Seeing errors during connect


#1

Hi,

We are using aerospike server of version 3.7.5.1 in production on AWS front-ended by AWS Lambda APIs in Python.

We use aerospike python client in AWS Lambda, to connect to the server. What we are seeing is that a decent majority of requests are having the errors of “ClientError: (-1L, ‘Failed to seed cluster’, ‘src/main/aerospike/as_cluster.c’, 417)”. The server is working fine, I see this errors after one second of trying to connect to the server. We receive a good number of requests and we try to connect to the server for every request.

Questions in this regard:

  1. The server health is fine. Any specific reasons for this error, and possible to avert the same ? Our timeout is 5 seconds, yet get this error just after a second. Is it that we are crossing a limit anywhere ?
  2. We are seeing good amount of CPU spikes in the server for a tps of 500. Is it because of constant connections creation for every API call.
  3. If the answer to 2) is yes, then can we create a connection upfront and use it for subsequent requests as well in AWS lambda ? Also what would be the lifetime a request can live if this the case?

Please let me know if you need anything else from our end.

Thanks, Karthik


#2

Does AQL work ok? How many hops between your client and your cluster?


#3

Yes, it is working fine. One hop only. Client directly connects to the cluster.


#4

You’re saying that you try to connect to the server for every request. Why are you doing that? Why not keep the connection open and continue to use the same client object? There is no need to reconnect for every request


#5

Any idea how long the client object would be available before a timeout or something ? Or is there any ? How do we handle situations like the server crashing, or changing it perhaps ? How do we invalidate those stale client objects, please understand that I am using AWS lambda.
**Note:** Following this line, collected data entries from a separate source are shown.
/-- STATUS of a new record over the old one (R309). -/
def Bank.record (b : Bank) (e : ErrInfo) (time : Nat) : Bank :=
  let st := b.status.toNat
  let corr := st / 2 ^ 32 % 2 ^ 16
  let corr' := if e.cls = 0 then min 65535 (corr + 1) else corr
  if st / 2 ^ 63 = 1 ∧ e.cls ≤ st / 2 ^ 60 % 4 then
    { b with status := BitVec.ofNat 64 (st - corr * 2 ^ 32 + corr' * 2 ^ 32 - st / 2 ^ 62 % 2 * 2 ^ 62 + 2 ^ 62) }
  else
    { status := BitVec.ofNat 64 (2 ^ 63 + st / 2 ^ 62 % 2 * 2 ^ 62 + e.cls * 2 ^ 60
        + (if e.addr.isSome then 2 ^ 59 else 0) + (if e.synd.isSome then 2 ^ 58 else 0)
        + (if e.ctx.isSome then 2 ^ 57 else 0) + corr' * 2 ^ 32 + e.source * 2 ^ 24 + e.unit),
      addr := BitVec.ofNat 64 (e.addr.getD 0),
      ctx := BitVec.ofNat 64 ((e.ctx.getD (0, 0)).2 * 2 ^ 32 + (e.ctx.getD (0, 0)).1),
      synd := BitVec.ofNat 64 (e.synd.getD 0), time := BitVec.ofNat 64 time }

/-- Record an error and report it: a CONTAINED or FATAL record, or a CORRECTED one that reaches its threshold, is
told to the host and the management controller; FATAL stops every context (R307, R310). -/
def State.recordError (s : State) (e : ErrInfo) : State :=
  let old := (aget s.banks e.bank).getD Bank.zero
  let b := old.record e s.packageNs
  let limit := (aget s.thresholds e.bank).getD 65535
  let tell := e.cls != 0 || (b.status.toNat / 2 ^ 32 % 2 ^ 16 == limit && old.status.toNat / 2 ^ 32 % 2 ^ 16 != limit)
  let s := { s with banks := aput s.banks e.bank b,
                    msgs := if tell then s.msgs ++ [.bank e.bank, .mctp e.bank] else s.msgs }
  if e.cls = 2 then { s with fatal := true, msgs := s.msgs ++ [.pcieFatal] } else s

/-! Translation (R166 to R170) -/

/-- A translated address: physical or bus address and the rights of its page. -/
structure Xl where
  pa : Nat
  r : Bool
  w : Bool
  x : Bool
  host : Bool
  mor : Bool
  deriving DecidableEq, Repr

/-- Levels of Table MEM-6 from the root: first VA bit, index bits, leaf allowed. -/
def walkLevels : List (Nat × Nat × Bool) :=
  [(48, 9, false), (39, 9, false), (30, 9, true), (21, 9, true), (16, 5, true)]

/-- A leaf entry at a level whose page is 2^lg bytes is one R167 allows. -/
def leafOk (e lg : Nat) : Bool :=
  let addr := e / 2 ^ 16 % 2 ^ 36 * 2 ^ 16
  e / 2 ^ 12 % 16 == 0 && addr % 2 ^ lg == 0 && !(e.testBit 7 && e.testBit 6) &&
    (e.testBit 6 || memExists addr)

/-- The walk of R166 from a table: the leaf entry and the size of its page, or none for a TRANSLATION cause. -/
def walkFrom (m : Memory) (va : Nat) : List (Nat × Nat × Bool) → Nat → Option (Nat × Nat)
  | [], _ => none
  | (sh, bits, leaf) :: rest, tbl =>
    if !memExists tbl then none else
    let e := sgetLE m (tbl + va / 2 ^ sh % 2 ^ bits * 8) 8
    if !e.testBit 0 || e / 2 ^ 52 != 0 || e / 2 ^ 9 % 8 != 0 || e.testBit 2 then none
    else if e.testBit 1 then (if leaf && leafOk e sh then some (e, sh) else none)
    else walkFrom m va rest (e / 2 ^ 16 % 2 ^ 36 * 2 ^ 16 + e / 2 ^ 12 % 16 * 2 ^ 12)

/-- The sixteen leaves of a coalesced run agree (R169): the first one's entry, else none. -/
def coalesced (m : Memory) (root va : Nat) : Option Nat :=
  let base := va / 2 ^ 25 * 2 ^ 25
  let leaf (i : Nat) := walkFrom m (base + i * 2 ^ 21) walkLevels root
  match leaf 0 with
  | some (e0, 21) =>
    let ok := (List.range 16).all (fun i =>
      match leaf i with
      | some (e, 21) => e.testBit 8 && e / 2 ^ 16 == e0 / 2 ^ 16 + i * 32 && e % 2 ^ 16 == e0 % 2 ^ 16
      | _ => false)
    if ok then some e0 else none
  | _ => none

/-- Physical place of a launch's copy of its argument block, apart from everything that page tables can name (R232; log
entry 19). -/
def argPlace (grid : Nat) : Nat := 2 ^ 51 + 65536 * grid

/-- The translation of a launch-owned area of a context, mapped without W (R232). -/
def State.argArea (s : State) (c va : Nat) : Option Tlb :=
  (s.grids.find? (fun p => p.2.ctx == c && p.2.argBytes != 0 && p.2.argCopy.toNat / 65536 == va / 65536)).map
    (fun p => { ctx := c, base := va / 65536 * 65536, lg := 16, pte := BitVec.ofNat 64 (argPlace p.1 + 0xB) })

/-- What a translation cache would hold for the page of an address after a walk of its tables (R169). -/
def State.walk (s : State) (c va : Nat) : Option Tlb :=
  match s.argArea c va with
  | some t => some t
  | none =>
  match s.ctx c with
  | none => none
  | some x =>
    match walkFrom s.mem va walkLevels x.ptRoot with
    | none => none
    | some (e, lg) =>
      if lg = 30 then
        let off := va / 2 ^ 25 * 2 ^ 25 - va / 2 ^ 30 * 2 ^ 30
        some { ctx := c, base := va / 2 ^ 25 * 2 ^ 25, lg := 25, pte := BitVec.ofNat 64 (e + off) }
      else if lg = 21 ∧ e.testBit 8 then
        match coalesced s.mem x.ptRoot va with
        | some e0 => some { ctx := c, base := va / 2 ^ 25 * 2 ^ 25, lg := 25, pte := BitVec.ofNat 64 e0 }
        | none => some { ctx := c, base := va / 2 ^ 21 * 2 ^ 21, lg := 21, pte := BitVec.ofNat 64 e }
      else some { ctx := c, base := va / 2 ^ lg * 2 ^ lg, lg := lg, pte := BitVec.ofNat 64 e }

def Tlb.covers (t : Tlb) (c va : Nat) : Bool := t.ctx == c && va / 2 ^ t.lg * 2 ^ t.lg == t.base

/-- The translation that an entry gives an address. -/
def Tlb.at_ (t : Tlb) (va : Nat) : Xl :=
  let e := t.pte.toNat
  { pa := e / 2 ^ 16 % 2 ^ 36 * 2 ^ 16 + (va - t.base), r := e.testBit 3, w := e.testBit 4, x := e.testBit 5,
    host := e.testBit 6, mor := e.testBit 7 }

/-! Bytes of memory -/

/-- Write bytes at a physical address, without any other effect; a whole-line write clears poison (R306). -/
def State.putBytes (s : State) (pa n x : Nat) : State :=
  let s := s.setMem (ssetLE s.mem pa n x)
  if n = 128 ∧ pa % 128 = 0 then { s with poison := s.poison.filter (· != pa / 128) } else s

/-! Fabric requests (R288, R289, R292) -/

/-- Fabric timeout in clocks. -/
def State.fto (s : State) : Nat := usClocks s.ctl.fto

/-- The first free tag of a die at or after a start, none when all are in use or not yet reusable. -/
def firstFreeTag (s : State) (die : Nat) : Nat → Nat → Option Nat
  | 0, _ => none
  | n + 1, t =>
    match s.fabTags.find? (fun x => x.die == die && x.tag == t) with
    | none => some t
    | some x =>
      if !x.busy && decide (x.sentAt + 2 * s.fto ≤ s.clock) then some t
      else firstFreeTag s die n ((t + 1) % 4096)

/-- The generation that a tag's next send carries: it rises by one at every send (R292). -/
def State.nextGen (s : State) (die tag : Nat) : Nat :=
  match s.fabTags.find? (fun x => x.die == die && x.tag == tag) with
  | none => 1
  | some x => (x.gen + 1) % 16

/-- Send a request from a die under a free tag, with the next sequence number to its target (R289, R292). -/
def State.sendReq (s : State) (die : Nat) (p : FabPkt) (why : ReqFor) : Option Nat × State :=
  let d := s.draw
  match firstFreeTag d.2 die 4096 (d.1 % 4096) with
  | none => (none, d.2)
  | some t =>
    let s := d.2
    let gen := s.nextGen die t
    let sq := (aget s.fabSeq (die, p.dst)).getD 0
    let p := { p with tag := t, gen := gen, ogen := gen, seq := sq, src := s.ctl.rank }
    let e : FabTag := { die := die, tag := t, gen := gen, ogen := gen, pkt := p, sentAt := s.clock, retries := 0,
                        busy := true, why := why }
    (some t, { s with fabTags := e :: s.fabTags.filter (fun x => !(x.die == die && x.tag == t)),
                      fabSeq := aput s.fabSeq (die, p.dst) ((sq + 1) % 2 ^ 32), fabOut := s.fabOut ++ [p] })

/-! Moraine parity (R301, R302) -/

/-- A valid set-table entry of a moraine frame: its index, member number, DEG, holders and parity address. -/
structure SetEnt where
  idx : Nat
  member : Nat
  deg : Bool
  p : Nat
  q : Nat
  parity : Nat
  offset : Nat

/-- The valid set-table entry for an address of the moraine region (R301). -/
def State.setEntry (s : State) (pa : Nat) : Option SetEnt :=
  if s.ctl.setTab = 0 || s.ctl.setLen = 0 then none else
  let base := sgetLE s.mem s.ctl.setTab 8
  let len := sgetLE s.mem (s.ctl.setTab + 8) 8
  if pa < base || base + len ≤ pa then none else
  let f := (pa - base) / 65536
  if s.ctl.setLen ≤ f + 1 then none else
  let w0 := sgetLE s.mem (s.ctl.setTab + 16 * (f + 1)) 8
  let w1 := sgetLE s.mem (s.ctl.setTab + 16 * (f + 1) + 8) 8
  let p := w0 / 2 ^ 38 % 2 ^ 10
  let q := w0 / 2 ^ 48 % 2 ^ 10
  let i := w0 / 2 ^ 32 % 16
  if w0.testBit 37 || w0 / 2 ^ 58 != 0 || 13 < i || p == q || p == s.ctl.rank || q == s.ctl.rank then none
  else some ⟨f + 1, i, w0.testBit 36, p, q, w1, (pa - base) % 65536⟩

/-- Set DEG in a set-table entry (R302). -/
def State.setDeg (s : State) (idx : Nat) : State :=
  let a := s.ctl.setTab + 16 * idx
  let w0 := sgetLE s.mem a 8
  s.putBytes a 8 (if w0.testBit 36 then w0 else w0 + 2 ^ 36)

/-- A moraine unit's set cannot be covered any more: DEG, and the mark on the groups whose unit it is, where GIDs from 64 up stand
for a team's engine commands (R193, R302). -/
def State.deltaLost (s : State) (idx : Nat) (owners : List GRef) : State :=
  let s := s.setDeg idx
  owners.foldl (fun s g =>
    if 64 ≤ g.gid then s.onTeam g.team (fun t => { t with survBad := g.gid :: t.survBad })
    else s.onGroup g (fun gr => { gr with survDeg := true })) s
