/-- Registers that unit i of a load fills. -/
def unitDst (fn : MemFn) (d : VReg) (i : Nat) : List (Option Nat) :=
  let n := (unitBytes fn + 3) / 4
  (List.range n).map (fun j => some (d.val + n * i + j))

/-- The space of a translated page. -/
def xlSpace (xl : Xl) : Space := if xl.host then .host else .global

/-- Where the byte at an offset of an access lies: in one space at consecutive addresses, or in the pages that its first and last
bytes translate to. -/
def inSpace (space : Space) (pa o : Nat) : Space × Nat := (space, pa + o)
def inPages (x : Xl × Xl) (va n o : Nat) : Space × Nat :=
  let xl := spanAt x va n o
  (xlSpace xl, xl.pa)

/-- Registers that a load writes. -/
def loadRegs (fn : MemFn) (d : VReg) : List Nat := (List.range ((fn.width.bytes + 3) / 4)).map (d.val + ·)

/-- Units of a load by one lane. -/
def loadUnits (fn : MemFn) (d : VReg) (h : LaneHdr) (place : Nat → Space × Nat) (va l phys : Nat) : List AUnit :=
  (List.range (unitCount fn)).map (fun i =>
    let p := place (i * unitBytes fn)
    { space := p.1, kind := .load (loadSext fn.width), va := va + i * unitBytes fn, pa := p.2,
      bytes := unitBytes fn, lane := l, phys := phys, data := 0, cmp := 0, dst := unitDst fn d i, mor := false,
      hint := h.ch })

/-- Units of a store by one lane. -/
def storeUnits (fn : MemFn) (h : LaneHdr) (place : Nat → Space × Nat) (va l data : Nat) (mor : Nat → Bool) : List AUnit :=
  (List.range (unitCount fn)).map (fun i =>
    let p := place (i * unitBytes fn)
    { space := p.1, kind := .store, va := va + i * unitBytes fn, pa := p.2,
      bytes := unitBytes fn, lane := l, phys := l, data := data / 256 ^ (i * unitBytes fn) % 256 ^ unitBytes fn,
      cmp := 0, dst := [], mor := mor (i * unitBytes fn), hint := h.ch })

/-- The data operand of a store at its width (R459). -/
def LaneView.storeData (w : LaneView) (h : LaneHdr) (width : MWidth) (c : Sel) (l : Nat) : Nat :=
  match width, c with
  | .b128, .v r => w.reg r.val l + 2 ^ 32 * w.reg (r.val + 1) l + 2 ^ 64 * w.reg (r.val + 2) l +
      2 ^ 96 * w.reg (r.val + 3) l
  | .b64, _ => w.src h .n64 c l
  | _, _ => w.cnt h c l % 256 ^ width.bytes

/-! Issue -/

/-- A word that writes the destination of a pending load ends that load's write of it: the register ends with the later word's
value (R165). -/
def Group.overwritten (gr : Group) (units : List AUnit) : Group :=
  units.foldl (fun gr u => u.dst.foldl (fun gr d =>
    match d with
    | some r => { gr with out := gr.out.map (fun o => { o with units := o.units.map (cancelDst r u.phys) }) }
    | none => gr) gr) gr

/-- The word goes on to the outstanding list: its path's counter rises, and the lane stream goes on (R163). -/
def State.issueMem (s : State) (g : GRef) (gr : Group) (sels : List Sel) (path : PathClass) (ret : Bool)
    (act : List Nat) (units : List AUnit) (passes : List Pass := []) : State :=
  let o : OutOp := { id := gr.nextId, path := path, ret := ret, units := units, allLanes := laneMask act, pc := gr.lpc,
                     sent := none, passes := passes }
  let gr := gr.overwritten units
  s.laneDone g { gr with out := gr.out ++ [o], nextId := gr.nextId + 1 } (laneSlots sels)

/-- A word that would raise its counter above 63 is held (R163). -/
def State.withPath (s : State) (g : GRef) (path : PathClass) (k : GRef → Group → State → State) : State :=
  match s.group g with
  | none => s
  | some gr =>
    if gr.pathCount path < 63 then k g gr s
    else
      let s := s.drainOf .domain g
      match s.group g with
      | none => s
      | some gr => if gr.pathCount path < 63 then k g gr s else s.holdL g gr (.path path 62)

/-- A lane memory word: the path's limit, then the view, then the word itself; `dst` is the registers that it writes. -/
def memWord (s : State) (h : LaneHdr) (path : PathClass) (dst : List Nat)
    (k : GRef → Group → LaneView → List Nat → State → State) : Host.Outcome State Fault Refusal :=
  onLane s (fun g _ =>
    s.withPath g path (fun g gr s => let v := s.view (gr.interlockRegs dst []); k g gr v.1 (v.1.active h) v.2))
Any other way to refresh them ?


#6

Assuming you have a cluster (more than 1 node), the active cluster keeps track of which nodes are active and sends updates to the client. If for some reason a node goes down or comes online, this detail is sent to the client (in about 1 second or less, typically [configurable]). This way the client can keep up to date on what servers to call. The client object should say connected unless you close it. There is no timeout for idle activity. You can check in your code that the client object is still valid by checking the isconnected boolean. ex… if(client.isConnected()){ //we’re ok }

Not sure what you mean by “Any other way to refresh them?”. Like I said, you should be able to continue using the same client object :slight_smile:


#7

Yep, I have the isConnected check.

Also Albot, I see this error “AEROSPIKE_ERR_DEVICE_OVERLOAD” is my logs quite often. Specially while making doing a write. My writes are not much - 250/300 tps. Not sure what I could be missing in here.


#8

Are you connecting over and over from the same app (destroying and re-creating the client object)? thats what it sounded like


#9

I think the error you mentioned in your last post means your disk is too slow. What does iostat -x look like during your writes?


#10

Here is the output:

Yes, that is correct. I will try moving to creating a client upfront and using it in the application later-on for every read and write. Will get back if I still see the connect errors.

Here is the iostat output:

Linux 3.13.0-92-generic () 07/09/2017 x86_64 (2 CPU)

avg-cpu: %user %nice %system %iowait %steal %idle 1.91 0.00 1.05 0.51 0.06 96.47

Device: rrqm/s wrqm/s r/s w/s rkB/s wkB/s avgrq-sz avgqu-sz await r_await w_await svctm %util xvda 0.00 0.62 0.03 9.40 3.04 1137.43 241.70 0.05 5.12 2.90 5.13 1.25 1.18

The server is an m4.large instance with the root-device volume-type of “Provisioned IOPS SSD” of value 3000 IOPS.


#11

3000 IOPS does not mean you’ll get 3000 TPS. 1 write operation could be several IOPS. Maybe try running ACT against one of the instances and see how well it performs. Are you using “file” as your device storage? You should get better performance if you have a partition assigned instead of going through the kernel file system too.